Start of Supplied records

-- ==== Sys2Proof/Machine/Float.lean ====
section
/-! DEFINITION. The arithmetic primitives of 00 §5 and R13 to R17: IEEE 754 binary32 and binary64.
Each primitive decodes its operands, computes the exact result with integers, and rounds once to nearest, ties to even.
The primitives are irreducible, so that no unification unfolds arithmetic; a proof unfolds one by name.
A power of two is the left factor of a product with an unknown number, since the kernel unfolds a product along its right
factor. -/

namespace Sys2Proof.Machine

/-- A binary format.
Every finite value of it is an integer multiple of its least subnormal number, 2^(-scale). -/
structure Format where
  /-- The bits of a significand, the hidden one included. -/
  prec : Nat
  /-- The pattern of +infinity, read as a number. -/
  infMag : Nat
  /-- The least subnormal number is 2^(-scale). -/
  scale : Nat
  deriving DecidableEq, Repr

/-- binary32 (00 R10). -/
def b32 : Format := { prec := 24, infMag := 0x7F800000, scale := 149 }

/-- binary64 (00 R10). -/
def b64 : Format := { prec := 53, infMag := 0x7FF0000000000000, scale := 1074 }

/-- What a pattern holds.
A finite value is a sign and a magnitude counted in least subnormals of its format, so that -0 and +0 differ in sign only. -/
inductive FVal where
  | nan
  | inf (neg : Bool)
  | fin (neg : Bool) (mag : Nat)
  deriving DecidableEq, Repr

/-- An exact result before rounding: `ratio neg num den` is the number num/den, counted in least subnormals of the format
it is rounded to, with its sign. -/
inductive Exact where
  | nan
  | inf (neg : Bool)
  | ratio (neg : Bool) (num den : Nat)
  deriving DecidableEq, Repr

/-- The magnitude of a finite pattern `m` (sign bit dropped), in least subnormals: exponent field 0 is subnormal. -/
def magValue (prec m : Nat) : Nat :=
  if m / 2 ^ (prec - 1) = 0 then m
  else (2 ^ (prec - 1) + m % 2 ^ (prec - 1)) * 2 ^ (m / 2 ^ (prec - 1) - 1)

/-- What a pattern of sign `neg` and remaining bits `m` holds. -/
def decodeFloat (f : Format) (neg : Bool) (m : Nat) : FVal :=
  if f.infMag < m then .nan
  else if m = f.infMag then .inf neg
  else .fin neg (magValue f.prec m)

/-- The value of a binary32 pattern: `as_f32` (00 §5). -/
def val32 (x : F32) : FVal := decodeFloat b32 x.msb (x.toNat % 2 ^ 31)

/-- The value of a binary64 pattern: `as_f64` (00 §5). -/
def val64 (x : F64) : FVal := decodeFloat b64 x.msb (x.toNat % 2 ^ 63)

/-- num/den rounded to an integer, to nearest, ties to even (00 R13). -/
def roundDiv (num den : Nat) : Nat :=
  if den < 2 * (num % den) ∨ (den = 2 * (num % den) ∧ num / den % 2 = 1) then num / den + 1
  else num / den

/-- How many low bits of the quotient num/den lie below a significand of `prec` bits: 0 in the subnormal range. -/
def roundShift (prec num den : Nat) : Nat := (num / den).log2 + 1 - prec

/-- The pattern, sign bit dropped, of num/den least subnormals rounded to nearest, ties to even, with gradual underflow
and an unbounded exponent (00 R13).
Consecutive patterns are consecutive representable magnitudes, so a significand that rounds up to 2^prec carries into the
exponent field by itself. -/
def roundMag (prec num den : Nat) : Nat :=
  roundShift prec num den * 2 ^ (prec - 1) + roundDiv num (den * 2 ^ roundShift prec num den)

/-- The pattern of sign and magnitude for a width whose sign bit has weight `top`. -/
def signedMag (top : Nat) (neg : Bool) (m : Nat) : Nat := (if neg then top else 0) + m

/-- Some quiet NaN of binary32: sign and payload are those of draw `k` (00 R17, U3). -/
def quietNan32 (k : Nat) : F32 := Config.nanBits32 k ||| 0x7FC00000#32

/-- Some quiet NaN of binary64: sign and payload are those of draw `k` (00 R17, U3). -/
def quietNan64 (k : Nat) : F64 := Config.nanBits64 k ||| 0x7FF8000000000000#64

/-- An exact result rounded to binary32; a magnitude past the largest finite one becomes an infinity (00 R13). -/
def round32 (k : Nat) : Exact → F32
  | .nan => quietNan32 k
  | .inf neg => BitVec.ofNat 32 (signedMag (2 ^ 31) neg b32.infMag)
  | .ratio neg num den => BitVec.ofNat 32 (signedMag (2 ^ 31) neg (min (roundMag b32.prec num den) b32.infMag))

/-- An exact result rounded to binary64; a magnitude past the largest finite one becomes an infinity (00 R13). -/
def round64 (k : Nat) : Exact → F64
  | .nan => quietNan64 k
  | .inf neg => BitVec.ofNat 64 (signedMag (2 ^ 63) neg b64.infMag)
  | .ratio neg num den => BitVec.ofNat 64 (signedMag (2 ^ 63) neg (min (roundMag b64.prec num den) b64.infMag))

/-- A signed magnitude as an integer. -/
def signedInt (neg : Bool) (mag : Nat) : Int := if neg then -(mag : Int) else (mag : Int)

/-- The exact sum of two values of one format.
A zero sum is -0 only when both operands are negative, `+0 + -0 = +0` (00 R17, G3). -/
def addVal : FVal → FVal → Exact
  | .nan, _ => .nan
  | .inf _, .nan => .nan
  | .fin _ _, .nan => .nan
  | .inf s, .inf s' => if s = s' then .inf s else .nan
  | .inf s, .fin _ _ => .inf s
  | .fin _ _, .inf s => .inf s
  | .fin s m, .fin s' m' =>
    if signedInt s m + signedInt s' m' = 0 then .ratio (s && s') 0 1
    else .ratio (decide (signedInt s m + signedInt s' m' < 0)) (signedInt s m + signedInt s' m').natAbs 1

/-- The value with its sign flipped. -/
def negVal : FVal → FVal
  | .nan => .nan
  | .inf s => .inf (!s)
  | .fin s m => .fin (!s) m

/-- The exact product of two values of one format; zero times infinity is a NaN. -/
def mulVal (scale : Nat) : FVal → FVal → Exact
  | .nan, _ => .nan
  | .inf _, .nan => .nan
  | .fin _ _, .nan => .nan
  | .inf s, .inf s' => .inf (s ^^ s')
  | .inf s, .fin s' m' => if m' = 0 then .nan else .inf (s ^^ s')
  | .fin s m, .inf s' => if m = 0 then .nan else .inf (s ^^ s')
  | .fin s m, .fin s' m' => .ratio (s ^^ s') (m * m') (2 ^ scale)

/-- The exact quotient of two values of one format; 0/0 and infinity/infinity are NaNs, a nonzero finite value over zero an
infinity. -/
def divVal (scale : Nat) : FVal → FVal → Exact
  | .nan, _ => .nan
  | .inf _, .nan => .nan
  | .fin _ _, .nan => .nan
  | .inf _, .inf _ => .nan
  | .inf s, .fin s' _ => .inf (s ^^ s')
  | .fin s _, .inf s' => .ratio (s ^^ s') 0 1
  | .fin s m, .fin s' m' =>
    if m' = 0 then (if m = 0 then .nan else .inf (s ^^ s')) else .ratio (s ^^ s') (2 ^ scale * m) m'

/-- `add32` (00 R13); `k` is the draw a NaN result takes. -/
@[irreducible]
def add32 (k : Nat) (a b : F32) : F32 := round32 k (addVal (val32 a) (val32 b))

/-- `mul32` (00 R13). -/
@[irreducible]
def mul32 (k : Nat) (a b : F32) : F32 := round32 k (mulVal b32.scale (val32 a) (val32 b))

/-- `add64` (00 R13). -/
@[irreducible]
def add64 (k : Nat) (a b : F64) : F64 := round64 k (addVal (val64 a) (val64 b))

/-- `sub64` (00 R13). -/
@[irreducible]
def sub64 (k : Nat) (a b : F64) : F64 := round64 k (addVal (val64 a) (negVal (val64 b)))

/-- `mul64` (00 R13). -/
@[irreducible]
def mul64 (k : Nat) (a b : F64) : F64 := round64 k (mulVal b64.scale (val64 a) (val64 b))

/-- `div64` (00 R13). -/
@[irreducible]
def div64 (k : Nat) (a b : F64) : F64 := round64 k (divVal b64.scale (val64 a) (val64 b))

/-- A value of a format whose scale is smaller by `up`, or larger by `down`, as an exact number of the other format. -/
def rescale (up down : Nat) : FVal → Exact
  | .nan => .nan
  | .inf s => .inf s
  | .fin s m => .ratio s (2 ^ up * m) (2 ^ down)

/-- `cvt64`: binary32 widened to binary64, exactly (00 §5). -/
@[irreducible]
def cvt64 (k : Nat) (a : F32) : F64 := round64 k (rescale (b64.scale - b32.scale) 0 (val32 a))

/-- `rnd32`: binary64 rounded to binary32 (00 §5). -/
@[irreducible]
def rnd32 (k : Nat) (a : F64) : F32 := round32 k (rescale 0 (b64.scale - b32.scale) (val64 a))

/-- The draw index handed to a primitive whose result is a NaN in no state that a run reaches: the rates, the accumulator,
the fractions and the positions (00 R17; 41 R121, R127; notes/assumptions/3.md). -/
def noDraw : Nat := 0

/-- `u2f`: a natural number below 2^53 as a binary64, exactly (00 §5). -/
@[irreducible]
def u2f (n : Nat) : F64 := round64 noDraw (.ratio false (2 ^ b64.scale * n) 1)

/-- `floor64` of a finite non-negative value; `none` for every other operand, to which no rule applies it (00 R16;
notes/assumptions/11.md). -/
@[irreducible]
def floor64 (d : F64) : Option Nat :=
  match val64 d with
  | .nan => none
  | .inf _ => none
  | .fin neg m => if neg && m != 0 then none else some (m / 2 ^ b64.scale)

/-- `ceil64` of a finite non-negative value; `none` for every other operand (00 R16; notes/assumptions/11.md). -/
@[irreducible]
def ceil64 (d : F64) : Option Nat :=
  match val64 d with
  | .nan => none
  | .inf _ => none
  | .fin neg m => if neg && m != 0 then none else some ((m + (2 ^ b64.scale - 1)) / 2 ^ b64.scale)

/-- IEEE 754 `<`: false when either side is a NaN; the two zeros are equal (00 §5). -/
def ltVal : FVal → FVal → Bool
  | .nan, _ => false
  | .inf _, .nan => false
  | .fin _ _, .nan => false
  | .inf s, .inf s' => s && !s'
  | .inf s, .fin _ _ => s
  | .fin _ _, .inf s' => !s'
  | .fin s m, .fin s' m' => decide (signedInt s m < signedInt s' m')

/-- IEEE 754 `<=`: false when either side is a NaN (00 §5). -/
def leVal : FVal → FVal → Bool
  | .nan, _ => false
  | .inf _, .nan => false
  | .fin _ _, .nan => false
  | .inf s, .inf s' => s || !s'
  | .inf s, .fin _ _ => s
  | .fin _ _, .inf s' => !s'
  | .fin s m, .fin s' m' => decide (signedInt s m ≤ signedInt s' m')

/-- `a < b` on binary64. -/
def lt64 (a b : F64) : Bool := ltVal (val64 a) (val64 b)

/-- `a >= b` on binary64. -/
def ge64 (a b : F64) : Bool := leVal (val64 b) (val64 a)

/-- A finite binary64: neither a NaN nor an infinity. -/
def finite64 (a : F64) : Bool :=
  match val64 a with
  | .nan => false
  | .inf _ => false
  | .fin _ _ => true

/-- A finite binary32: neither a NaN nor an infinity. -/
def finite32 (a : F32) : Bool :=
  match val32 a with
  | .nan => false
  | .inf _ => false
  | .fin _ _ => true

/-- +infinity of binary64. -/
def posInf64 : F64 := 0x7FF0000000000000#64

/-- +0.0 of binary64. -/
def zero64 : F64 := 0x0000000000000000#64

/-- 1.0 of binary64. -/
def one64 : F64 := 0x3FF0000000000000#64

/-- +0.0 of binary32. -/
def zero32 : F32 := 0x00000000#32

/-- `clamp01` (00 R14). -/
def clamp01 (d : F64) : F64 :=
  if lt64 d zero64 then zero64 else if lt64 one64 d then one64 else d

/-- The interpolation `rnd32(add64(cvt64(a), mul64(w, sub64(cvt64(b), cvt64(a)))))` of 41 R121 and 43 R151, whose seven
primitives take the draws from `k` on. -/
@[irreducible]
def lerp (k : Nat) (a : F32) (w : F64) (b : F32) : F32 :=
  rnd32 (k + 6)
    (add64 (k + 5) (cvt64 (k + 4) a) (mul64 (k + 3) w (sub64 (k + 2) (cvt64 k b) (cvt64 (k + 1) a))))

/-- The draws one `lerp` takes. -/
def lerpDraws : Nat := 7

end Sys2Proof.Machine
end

End of Supplied records

What you have to do: Would you please copy, word for word, everything above from the line containing "a binary64, exactly (00 §5). -/" down to the line containing "(m / 2 ^ b64.scale)", those two lines included?

Reply to the exercise:
/-- `u2f`: a natural number below 2^53 as a binary64, exactly (00 §5). -/
@[irreducible]
def u2f (n : Nat) : F64 := round64 noDraw (.ratio false (2 ^ b64.scale * n) 1)

/-- `floor64` of a finite non-negative value; `none` for every other operand, to which no rule applies it (00 R16;
notes/assumptions/11.md). -/
@[irreducible]
def floor64 (d : F64) : Option Nat :=
  match val64 d with
  | .nan => none
  | .inf _ => none
  | .fin neg m => if neg && m != 0 then none else some (m / 2 ^ b64.scale)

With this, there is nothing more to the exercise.